New groundbreaking solution for JNSD production: save up to 67 % energy15 September 2020
This Whitepaper is for anyone in the beverage processing industry who works with juices, nectars, still drinks, or teas, which we will abbreviate as JNSD. In general, we can also refer to these beverages as high-acid products with a pH <4.2.
The solutions outlined in this booklet will be of interest to plant managers, quality managers, technical managers and those working with JNSD in a research or development capacity. This whitepaper is provided by Tetra Pak
A future path for JNSD
The JNSD portion of the beverage industry is stable and conservative in many ways, with industrial practices built up over decades to ensure product safety and efficient production processes.
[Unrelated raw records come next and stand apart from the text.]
/-- One output element (R126): the leaves' factors, the bands, the terms added exactly one after the other, the accumulator format. R128 names
infinity times zero in a leaf; the model takes a band times T the same way, to a quiet NaN with INVALID (log 44). -/
def mmaElement (node : Option FloatFmt) (neg : Bool) (as ls : List (FV × Option FV)) (bands terms : List FV) (dfmt : Nat) : Nat × Word :=
  let leaf (p : (FV × Option FV) × (FV × Option FV)) : FV × Word :=
    let a := fvMuls p.1.1 p.1.2.toList
    let l := fvMuls p.2.1 p.2.2.toList
    let m := fvMul (if neg then fvNeg a.1 else a.1) l.1
    (m.1, a.2 ||| l.2 ||| m.2)
  let lf := (as.zip ls).map leaf
  let t := treeSum node (lf.map Prod.fst)
  let x := fvMuls t.1 bands
  let y := terms.foldl (fun a d => let r := fvSum false [a.1, d]; (r.1, a.2 ||| r.2)) (x.1, 0#64)
  let r := encodeElt dfmt 0 y.1
  (r.1, (lf.foldl (fun f p => f ||| p.2) (t.2 ||| x.2 ||| y.2 ||| r.2)) &&& arrayFlags)

/-! ### One row of each command -/

/-- The bytes of the tile that an element and its scales lie in. -/
def TileView.spans (v : TileView) (i : List Nat) : List (Nat × Nat) :=
  ((v.fields [(i, 0)]).map fun f => (f.1 / 8, (f.1 % 8 + f.2.1 + 7) / 8)) ++
  (if scBlock (twScale v.w) = 0 then [] else [(v.blkAt i, 1)]) ++ (if scBand (twScale v.w) then [(v.bandAt (i.getD 0 0), 2)] else [])

/-- The first uncorrectable error among the bytes of elements and their scales (R198). -/
def TileView.badAt (v : TileView) (s : State) (is : List (List Nat)) : Option Nat :=
  is.findSome? fun i => (v.spans i).findSome? fun p => v.bad s p.1 p.2

/-- An uncorrectable error that stops a matrix command: at a physical address, in a latch of its home, or in the SRAM of the array that runs it
(R198, R402). -/
inductive MStop where
  | mem (pa : Nat)
  | latch (l : Nat)
  | array
  deriving DecidableEq, Repr

/-- What one row did: the state and the flags. A row reads tiles as the state `rd` has them. -/
abbrev RowRes := State × Word

/-- A core's running context replaced. -/
def setCtxOf (s : State) (core : Nat) (x : Ctxt) : State := setCoreOf s core { coreOf s core with ctx := x }

/-- Row k of MLATCH (R199). -/
def rowMlatch (s rd : State) (home : Nat) (c : MCmd) (k : Nat) : RowRes :=
  let v := viewOf home (mOp c 1)
  let l := fld c.word 14 2
  let n := v.ext 1
  let is := (List.range n).map fun j => [k, j]
  let x := latchPutRow (coreOf s home).ctx l v.fmt k (is.map (v.code rd))
  let st := latchOf x l
  let col := v.layout == 1
  let b := scBlock (twScale v.w)
  let scales :=
    if b = 0 then st.scales
    else is.foldl (fun m i => memSet (latchBlkAt col (v.ext 0) n b k (i.getD 1 0)) (BitVec.ofNat 8 ((v.blk rd i).getD 0)) m) st.scales
  let at' := if b = 0 then [] else is.map fun i => 16384 + latchBlkAt col (v.ext 0) n b k (i.getD 1 0)
  let whole (g : Nat) : Bool := (List.range 8).all fun j => at'.contains (g + j)
  let st' : LatchSt := { st with scales := scales, band := (v.band rd 0).getD st.band, bad := st.bad.filter fun g => !whole g }
  (setCtxOf s home { x with latches := mput l st' x.latches }, 0)

/-- The members that latch row p takes, in the order of the captured context, with their places in the source (R200, R240). -/
def xMembers (x : Ctxt) (c : MCmd) (p : Nat) : List (Nat × Nat × Nat) :=
  let n := twExt (mOp c 1).tw.toNat 0
  let g := { c.ctx with total := c.ctx.outcur + n }
  ((pctxTake x.pgMem g n).mapIdx fun i rc => (i, rc)).filter fun m => m.2.1 == p

/-- Latch row p of MLATCH.X; the first one clears the group's elements (R200). An INT1 element is cleared to code 0, which stands for -1: the format
has no integer 0 (R115, log 111). -/
def rowMlatchX (s rd : State) (home : Nat) (c : MCmd) (p : Nat) : RowRes :=
  let v := viewOf home (mOp c 1)
  let l := fld c.word 14 2
  let x0 := (coreOf s home).ctx
  let lt := (mOp c 2).tw.toNat
  let x := if p = 0 then (List.range (twExt lt 0)).foldl (fun y k => latchPutRow y l v.fmt k (List.replicate (twExt lt 1) 0)) x0 else x0
  (setCtxOf s home ((xMembers x c p).foldl (fun y m => latchPutAt y l v.fmt m.2.1 m.2.2 (v.code rd [m.1])) x), 0)

/-- The first latch of a group with an uncorrectable error among the first n columns of its first k rows (R373, R402). -/
def groupBad (s : State) (home : Nat) (ls : Nat → LatchSt) (l fmt k n : Nat) : Option Nat :=
  let w := fmtWidth fmt
  (List.range k).findSome? fun i => latchBad s home ls (16384 * l + 16 * w * i) ((n * w + 7) / 8)

/-- Whether a latch holds an error under the block scales of those columns, or under its band scale (R402). -/
def scalesBad (ls : Nat → LatchSt) (l lw k n : Nat) : Bool :=
  let bad := (ls l).bad.filter (16384 ≤ ·)
  let b := scBlock (twScale lw)
  let at' (i j : Nat) : Nat := 16384 + latchBlkAt (twLayout lw == 1) (twExt lw 0) (twExt lw 1) b i j
  !bad.isEmpty && ((b != 0 && (List.range k).any fun i => (List.range n).any fun j => bad.any fun g => overlaps g 8 (at' i j) 1) ||
    (scBand (twScale lw) && bad.any fun g => overlaps g 8 17408 2))

/-- The elements of row m of A with their block scales: the left factors of MMA's leaves (R126). -/
def mmaLeft (rd : State) (home : Nat) (c : MCmd) (m : Nat) : List (FV × Option FV) :=
  let a := viewOf home (mOp c 1)
  (List.range (twExt (mOp c 2).tw.toNat 0)).map fun k =>
    (decodeElt a.fmt (a.code rd [m, k]), (a.blk rd [m, k]).map (decodeElt (scaleFmt (twScale a.w))))

/-- The elements of column j of the latch with their block scales: the right factors (R126). -/
def mmaRight (s : State) (home : Nat) (c : MCmd) (j : Nat) : List (FV × Option FV) :=
  let lw := (mOp c 2).tw.toNat
  let l := fld c.word 14 2
  let kn := twExt lw 0
  let b := scBlock (twScale lw)
  let ls := latchesOf (coreOf s home).ctx c
  (List.range kn).map fun k =>
    (decodeElt (twFmt lw) (latchCode ls l (twFmt lw) k j),
     if b = 0 then none
     else some (decodeElt (scaleFmt (twScale lw)) (memGet (ls l).scales (latchBlkAt (twLayout lw == 1) kn (twExt lw 1) b k j)).toNat))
So it isn’t often that something new comes along to shake things up.
As so much of JNSD builds upon the quality of water blended in these beverages, we at Tetra Pak examined and explored how we could reconfigure the processing of ingredients while maintaining product safety and shelf-life – and achieve much lower processing costs as a result. We did this by combining existing technologies – filtration and UV treatment – which can be used to purify water before it is blended with the other beverage ingredients. Our experimentation and innovative equipment and processing parameters yielded extremely satisfying results. While maintaining product safety and quality, this new JNSD line solution can greatly cut down energy-consuming heat treatments – reducing overall energy costs by about 67%. It also reduces water used in cleaning in place (CIP) and sterilization in place (SIP) by about 50%.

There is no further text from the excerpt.